On January 12, 2020, the U.S. Department of Labor announced a final rule that updates its regulations interpreting when multiple entities can be held liable as “joint employers” for wage-and-hour violations under the Fair Labor Standards Act (“FLSA”). Because franchisors frequently face claims that they should be jointly liable to franchisees’ employees for franchisees’ alleged FLSA violations, franchisors should welcome the Labor Department’s final rule. The rule, which finalizes a proposal unveiled last year, expressly clarifies that operating as a franchisor does not make joint-employer status more likely under the FLSA. The rule further explains that several business practices common in franchising do not make joint-employer status more or less likely under the FLSA, including requiring a business partner (such a franchisee) to meet quality control standards or providing a sample employee handbook or other optional employment-related samples, forms and documents.

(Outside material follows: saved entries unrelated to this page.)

/-- Settles O19: each row by the branch of its rule that the conditions choose, with what that branch records. -/
theorem loadEnds : Obligations.LoadEnds := by
  unfold Obligations.LoadEnds
  dsimp only
  intro s hpow hcalm
  refine ⟨fun l hload => ⟨fun hpos => ?_, fun hnew hstore hfirst hlong hcome hup hmild hfound => ?_,
    fun n hpassed hpos hstore hnext hend => ⟨fun hfull => ?_, fun hservice hshort hwest heast => ?_⟩,
    fun hpos hcome hhash htrailer hframes hshort hwest heast => ?_, fun hsource hstore hlate hmild => ?_,
    fun n hstore hn hpassed hcome hfinished hmild => ?_⟩, fun hstate h1 h2 => ?_, fun hstate hnone hstarted hauto hvalid => ?_⟩
  · refine yields_mono (yields_taken (f := fun life d => gclrComplete life [true, true, true] d) (e := s.dev.mute)
      (l := { l with pos := .cells }) (n := 0) rfl hpow hcalm (gclrComplete_eq _ hload hpos) ?_) fun d hd => ?_
    · exact quiet_setLoad (d := s.dev) hload rfl rfl
    · obtain ⟨r, hbare, -⟩ := hd
      exact ⟨r, hbare⟩
  · obtain hpass | ⟨hsource, hfail⟩ := hfound
    · refine yields_mono (yields_checked hpow hcalm hload hnew hstore hfirst hlong hcome hup hpass) fun d hd => ?_
      rw [if_pos hpass]
      exact hd
    · refine yields_mono (yields_refused hpow hload hnew hstore hfirst hlong hcome hsource hfail) fun d hd => ?_
      rw [if_neg (by rw [hfail]; exact nofun)]
      exact hd
  · exact (yields_ended hpow hcalm hload hstore hpassed hpos hnext hend).1 hfull
  · refine yields_mono ((yields_ended hpow hcalm hload hstore hpassed hpos hnext hend).2 hservice hshort hwest heast) fun d hd => ?_
    rw [if_pos hservice] at hd
    exact hd
  · have hrow : configVerifyComplete s.fuse.life s.dev.mute
        = (s.dev.mute.release { l with taken := l.length }).recordEnd s.fuse.life { l with taken := l.length } 0 0 := by
      unfold configVerifyComplete
      rw [show s.dev.mute.cfg.load = some l from hload]
      dsimp only
      rw [if_neg (by simp [hpos, hcome]), if_neg (not_not.mpr hhash), if_neg (by simp [htrailer, hframes])]
    exact yields_release (f := fun life d => configVerifyComplete life d) rfl hpow hcalm hrow (.refl s.dev) rfl ⟨rfl, rfl, rfl⟩
      ⟨hshort, hwest, heast⟩
  · exact yields_idleTimeout hpow hload hstore hsource hlate
  · exact yields_stored hpow hcalm hload hstore hpassed hcome hfinished
  · have hrow : configClearComplete s.dev.mute = { s.dev.mute with cfg := { s.dev.mute.cfg with state := 0 } } := by
      unfold configClearComplete
      rw [if_neg (c := s.dev.mute.cfg.state ≠ 4) (not_not.mpr hstate)]
      exact if_neg (not_or.mpr ⟨h1, h2⟩)
    exact yields_quiet (f := fun _ d => configClearComplete d) rfl hpow hcalm hrow (quiet_setCfg (d := s.dev) id) fun d hd _ => hd
  · have hrow := autoloadStart_eq (d := s.dev.mute) hstate hnone hstarted hauto hvalid
    obtain ⟨l, heq, hsource, hstore, hpassed, htaken, himage⟩ := tryAuto_spec s.dev.mute (s.dev.rf 0 .cfgBoot 0 1 1) [1 - s.dev.rf 0 .cfgBoot 0 1 1]
    refine yields_quiet (f := fun _ d => autoloadStart d) rfl hpow hcalm (hrow.trans heq) ?_ fun d hd _ => ?_
    · refine quiet_setCfg (d := s.dev) fun h => ?_
      simp [Load.cutOff, hpassed] at h
    · obtain ⟨hcfg, -⟩ := loadEnd_iff.mp (loadEnd_of_bare hd)
      rw [hcfg]
      exact ⟨rfl, rfl, l, rfl, hsource, hstore, hpassed, htaken, himage⟩

end Sys2Proof.Machine
end

section
/-! PROOFS. The end of a flush, the record queue and the spoil cache (chapter 6). -/
namespace Sys2Proof.Machine
open Sys2Proof.Safety

/-! ## The end of a flush (R130, R137, R183) -/

/-- A half as the end of a burst finds it, without what the engine writes out and whether a timing rule has acted. -/
def Half.wound (h : Half) : FaceSt × QrySt × Drill × Drill × ShelfSt :=
  ({ h.face with burst := { h.face.burst with timingRule := false } }, { h.qry with cache := [], openRecs := [], written := false },
    h.drl0, h.drl1, h.shelf)

/-- From one state to a later one a half winds up: nothing requests the SAFE net or cuts a load, and its sequencer, its drills and its
loader stand as they did. -/
structure Dev.Winds (s : Side) (d e : Dev) : Prop where
  hush : d.hush e
  severity : ∀ t b, (e.page t b).severity = (d.page t b).severity
  powered : e.powered = d.powered
  grows : d.grows e
  half : (e.half s).wound = (d.half s).wound

theorem Dev.Winds.refl (s : Side) (d : Dev) : d.Winds s d := ⟨(Dev.quiet.refl d).hush, fun _ _ => rfl, rfl, .refl d, rfl⟩

theorem Dev.Winds.trans {s : Side} {d e f : Dev} (h : d.Winds s e) (k : e.Winds s f) : d.Winds s f :=
  ⟨h.hush.trans k.hush, fun t b => (k.severity t b).trans (h.severity t b), k.powered.trans h.powered, h.grows.trans k.grows,
    k.half.trans h.half⟩

theorem Dev.Winds.mild {s : Side} {d e : Dev} (h : d.Winds s e) {t : Side} {b i : Nat} (k : d.mild t b i) : e.mild t b i :=
  mild_of_severity (h.severity ..) (h.severity ..) k

/-- What of the sequencer does not say whether a timing rule has acted stands as it did. -/
theorem Dev.Winds.face {s : Side} {d e : Dev} {α : Type} (h : d.Winds s e) (g : FaceSt → α)
    (hg : ∀ f : FaceSt, g { f with burst := { f.burst with timingRule := false } } = g f) : g (e.half s).face = g (d.half s).face := by
  have hface := congrArg (fun x => g x.1) h.half
  exact (hg _).symm.trans (hface.trans (hg _))

theorem Dev.Winds.qry {s : Side} {d e : Dev} {α : Type} (h : d.Winds s e) (g : QrySt → α)
    (hg : ∀ q : QrySt, g { q with cache := [], openRecs := [], written := false } = g q) : g (e.half s).qry = g (d.half s).qry := by
  have hqry := congrArg (fun x => g x.2.1) h.half
  exact (hg _).symm.trans (hqry.trans (hg _))

theorem Dev.Winds.engines {s : Side} {d e : Dev} (h : d.Winds s e) :
    (e.half s).drl0 = (d.half s).drl0 ∧ (e.half s).drl1 = (d.half s).drl1 ∧ (e.half s).shelf = (d.half s).shelf := by
  have hhalf := h.half
  simp only [Half.wound, Prod.mk.injEq] at hhalf
  obtain ⟨-, -, hengines⟩ := hhalf
  exact hengines

section
variable {d : Dev} {s : Side}

theorem winds_mod {f : Half → Half} (hstw : (f (d.half s)).stw = (d.half s).stw)
    (htsk : (f (d.half s)).tsk.started = (d.half s).tsk.started) (h : (f (d.half s)).wound = (d.half s).wound) : d.Winds s (d.mod s f) where
  hush := hush_mod hstw htsk
  severity t b := by rw [page_of_pages (pages_mod ..)]
  powered := powered_mod ..
  grows := grows_mod ..
  half := by rw [half_mod_same, h]

theorem winds_raise {t : Side} {b i : Nat} (h : d.mild t b i) : d.Winds s (d.raise t b i) where
  hush := (quiet_mildRaise h).hush
  severity _ _ := severity_raise ..
  powered := powered_of_bare (bare_raise ..)
  grows := grows_raise ..
  half := by
    obtain ⟨t', ht⟩ := half_eq_of_bare (bare_raise d t b i) s
    rw [ht]
    rfl

theorem winds_setRg (n : Nat) (r : Rg) (i : Nat) (v : Word) : d.Winds s (d.setRg n r i v) where
  hush := (quiet_setRg ..).hush
  severity t b := by rw [page_of_pages (Dev.setRg_pages ..)]
  powered := rfl
  grows := grows_setRg ..
  half := by cases s <;> rfl

theorem winds_emit (o : Out) : d.Winds s (d.emit o) := ⟨⟨id, rfl, id⟩, fun _ _ => rfl, rfl, grows_emit .., by cases s <;> rfl⟩

theorem winds_draw : d.Winds s d.draw := ⟨⟨id, rfl, id⟩, fun _ _ => rfl, rfl, grows_draw d, by cases s <;> rfl⟩

theorem winds_modChan (ch : Nat) (f : Chan → Chan) : d.Winds s (d.mod s fun h => h.modChan ch f) := winds_mod rfl rfl rfl

theorem winds_ruleBroken {ch flag src : Nat} (h : d.mild s blkTch src) : d.Winds s (d.ruleBroken s ch flag src) := by
  unfold Dev.ruleBroken
  dsimp only
  have h1 := winds_setRg (d := d) (s := s) s.code .tchFlags ch (bitSet (d.rg s.code .tchFlags ch) flag)
  have h2 := h1.trans (winds_mod (f := Half.timingRule) rfl rfl rfl)
  exact h2.trans (winds_raise (h2.mild h))

theorem winds_endPin (ch : Nat) (i : Issue) (enable : Bool) (h3 : d.mild s blkTch 3) (h5 : d.mild s blkTch 5) :
    d.Winds s (d.endPin s ch i enable) := by
  have hbroken (b : Bool) (d : Dev) (flag src : Nat) (h : d.mild s blkTch src) : d.Winds s (if b = true then d.ruleBroken s ch flag src else d) := by
    cases b
    · exact .refl s d
    · exact winds_ruleBroken h
  have hedge (d : Dev) (l : Bool) (p : Int) : d.Winds s (d.edge s ch enable l p) := by
    unfold Dev.edge
    split
    · exact .refl s d
    · exact winds_emit _
  unfold Dev.endPin
  dsimp only
  split
  · exact .refl s d
  · refine Dev.Winds.trans (Dev.Winds.trans (Dev.Winds.trans (hbroken _ d 3 3 h3) (hbroken _ _ 5 5 ?_)) (hedge ..)) (winds_modChan ..)
    exact (hbroken _ d 3 3 h3).mild h5

/-- The end event moves pins, and nothing else of the half (R66). -/
theorem winds_endEvent (h3 : d.mild s blkTch 3) (h5 : d.mild s blkTch 5) : d.Winds s (d.endEvent s) := by
  have hpins (d : Dev) (ch : Nat) (i : Issue) (h : d.mild s blkTch 3 ∧ d.mild s blkTch 5) :
      d.Winds s (if d.chanOn s ch then (d.endPin s ch i false).endPin s ch i true else d) := by
    obtain ⟨h3, h5⟩ := h
    split
    · have h1 := winds_endPin ch i false h3 h5
      exact h1.trans (winds_endPin ch i true (h1.mild h3) (h1.mild h5))
    · exact .refl s d
  unfold Dev.endEvent
  split
  · exact .refl s d
  · exact foldl_rel (R := Dev.Winds s) (p := fun d => d.mild s blkTch 3 ∧ d.mild s blkTch 5) (.refl s) (fun _ _ _ h k => h.trans k)
      (fun _ _ h k => ⟨h.mild k.1, h.mild k.2⟩) _ _ (fun d kv _ hd => (hpins d kv.1 _ hd).trans (winds_modChan ..)) d ⟨h3, h5⟩

theorem winds_modQuad (q : Nat) (f : Quad → Quad) : d.Winds s (d.modQuad s q f) := winds_mod rfl rfl rfl

theorem winds_haulSend (q ft : Nat) (fields : List Nat) : d.Winds s (d.haulSend s q ft fields).1 := by
  unfold Dev.haulSend Dev.haulOut
  split
  · exact .refl s d
  · dsimp only
    exact (((winds_modQuad ..).trans (winds_modQuad ..)).trans (winds_emit _)).trans winds_draw

/-- A full line of the LOG file goes to the quads as a copy (R390). -/
theorem winds_spoilCopy (id line : Nat) : d.Winds s (d.spoilCopy s id line) := by
  unfold Dev.spoilCopy
  split
  · exact .refl s d
  · refine foldl_rel (R := Dev.Winds s) (p := fun _ => True) (.refl s) (fun _ _ _ h k => h.trans k) (fun _ _ _ _ => trivial) _ _
      (fun d q _ _ => ?_) d trivial
    split
    · exact winds_haulSend ..
    · exact .refl s d

/-! ### What the engine writes -/

/-- A half but for the contents of its files, and what the engine still has to write into them. -/
def Half.unsaved (h : Half) : Half := { h with files := [], qry := { h.qry with cache := [], openRecs := [], written := false } }

theorem winds_unsaved {f : Half → Half} (h : (f (d.half s)).unsaved = (d.half s).unsaved) : d.Winds s (d.mod s f) := by
  refine winds_mod ?_ ?_ ?_
  · have hstw := congrArg Half.stw h
    exact hstw
  · have htsk := congrArg (fun h : Half => h.tsk.started) h
    exact htsk
  · have hwound := congrArg Half.wound h
    exact hwound

theorem unsaved_foldl {α : Type} (l : List α) (f : Half → α → Half) (hf : ∀ h x, (f h x).unsaved = h.unsaved) (h : Half) :
    (l.foldl f h).unsaved = h.unsaved := by
  induction l generalizing h with
  | nil => rfl
  | cons x l ih => exact (ih _).trans (hf h x)

theorem unsaved_writeBack (h : Half) (id : Nat) (c : CLine) : (h.writeBack id c).unsaved = h.unsaved := by
  unfold Half.writeBack
  split <;> rfl

theorem unsaved_emptyCache (h : Half) : { h with qry := { h.qry with cache := [] } }.unsaved = h.unsaved := rfl

theorem winds_flushCache : d.Winds s (d.flushCache s) := by
  refine winds_unsaved ?_
  split
  · rfl
  · exact (unsaved_emptyCache _).trans (unsaved_foldl _ _ (fun h kv => unsaved_foldl _ _ (fun h c => unsaved_writeBack ..) h) _)

theorem unsaved_writeProducts (h : Half) : h.writeProducts.unsaved = h.unsaved := by
  have hput (h : Half) (o : Option Nat) (bs : List Byte) : (match o with
      | none => h
      | some id => h.modFile id fun f => f.put 0 bs).unsaved = h.unsaved := by
    cases o <;> rfl
  have hdone (h : Half) : { h with qry := { h.qry with written := true } }.unsaved = h.unsaved := rfl
  unfold Half.writeProducts
  extract_lets q w h1 h2 h3
  have e1 : h1.unsaved = h.unsaved := hput h _ _
  clear_value h1
  have e2 : h2.unsaved = h1.unsaved := hput h1 _ _
  clear_value h2
  have e3 : h3.unsaved = h2.unsaved := hput h2 _ _
  clear_value h3
  exact (hdone h3).trans (e3.trans (e2.trans e1))

theorem winds_writeProducts : d.Winds s (d.mod s Half.writeProducts) := winds_unsaved (unsaved_writeProducts _)

/-! ### The burst ends -/

/-- A half whose burst is over, from the half as its flush found it. -/
structure Half.Over (h k : Half) : Prop where
  done : k.face.state = .done
  ready : k.face.ready = true
  written : k.face.burst.unwritten = false
  record : ∃ r : Record, k.face.records = h.face.records ++ [r] ∧ r.burst = h.face.fires ∧ r.got = false
  idle : k.qry.state = .idle
  queue : k.qry.queue = h.qry.queue
  updates : k.qry.updates = h.qry.updates
  lost : k.qry.lost = h.qry.lost
  drl0 : k.drl0 = h.drl0.stop
  drl1 : k.drl1 = h.drl1.stop
  shelf : k.shelf = h.shelf.stopLoad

Current Confusion From Varying Standards

The FLSA requires employers to pay their nonexempt employees at least the federal minimum wage for every hour worked and overtime for every hour worked over 40 in a workweek. The Labor Department has long recognized that two or more entities may sometimes “jointly” employ a single employee under the FLSA. Each joint employer is jointly and severally liable for the employee’s wages. Under the Labor Department’s current regulations, which were implemented in 1958, multiple entities can be joint employers of an employee if they are “not completely disassociated” with respect to the employee’s employment.

Seeking to interpret the “not completely disassociated” standard, federal courts around the country have developed several different multi-factor tests for evaluating joint-employment claims under the FLSA. Some courts ask whether a particular employee is “economically dependent” upon an alleged joint employer, while other courts focus on the relationship between the two alleged joint employers. The result of these differing tests is that companies operating in multiple jurisdictions may face joint-employer liability in one jurisdiction, but not in another, for the same business practices.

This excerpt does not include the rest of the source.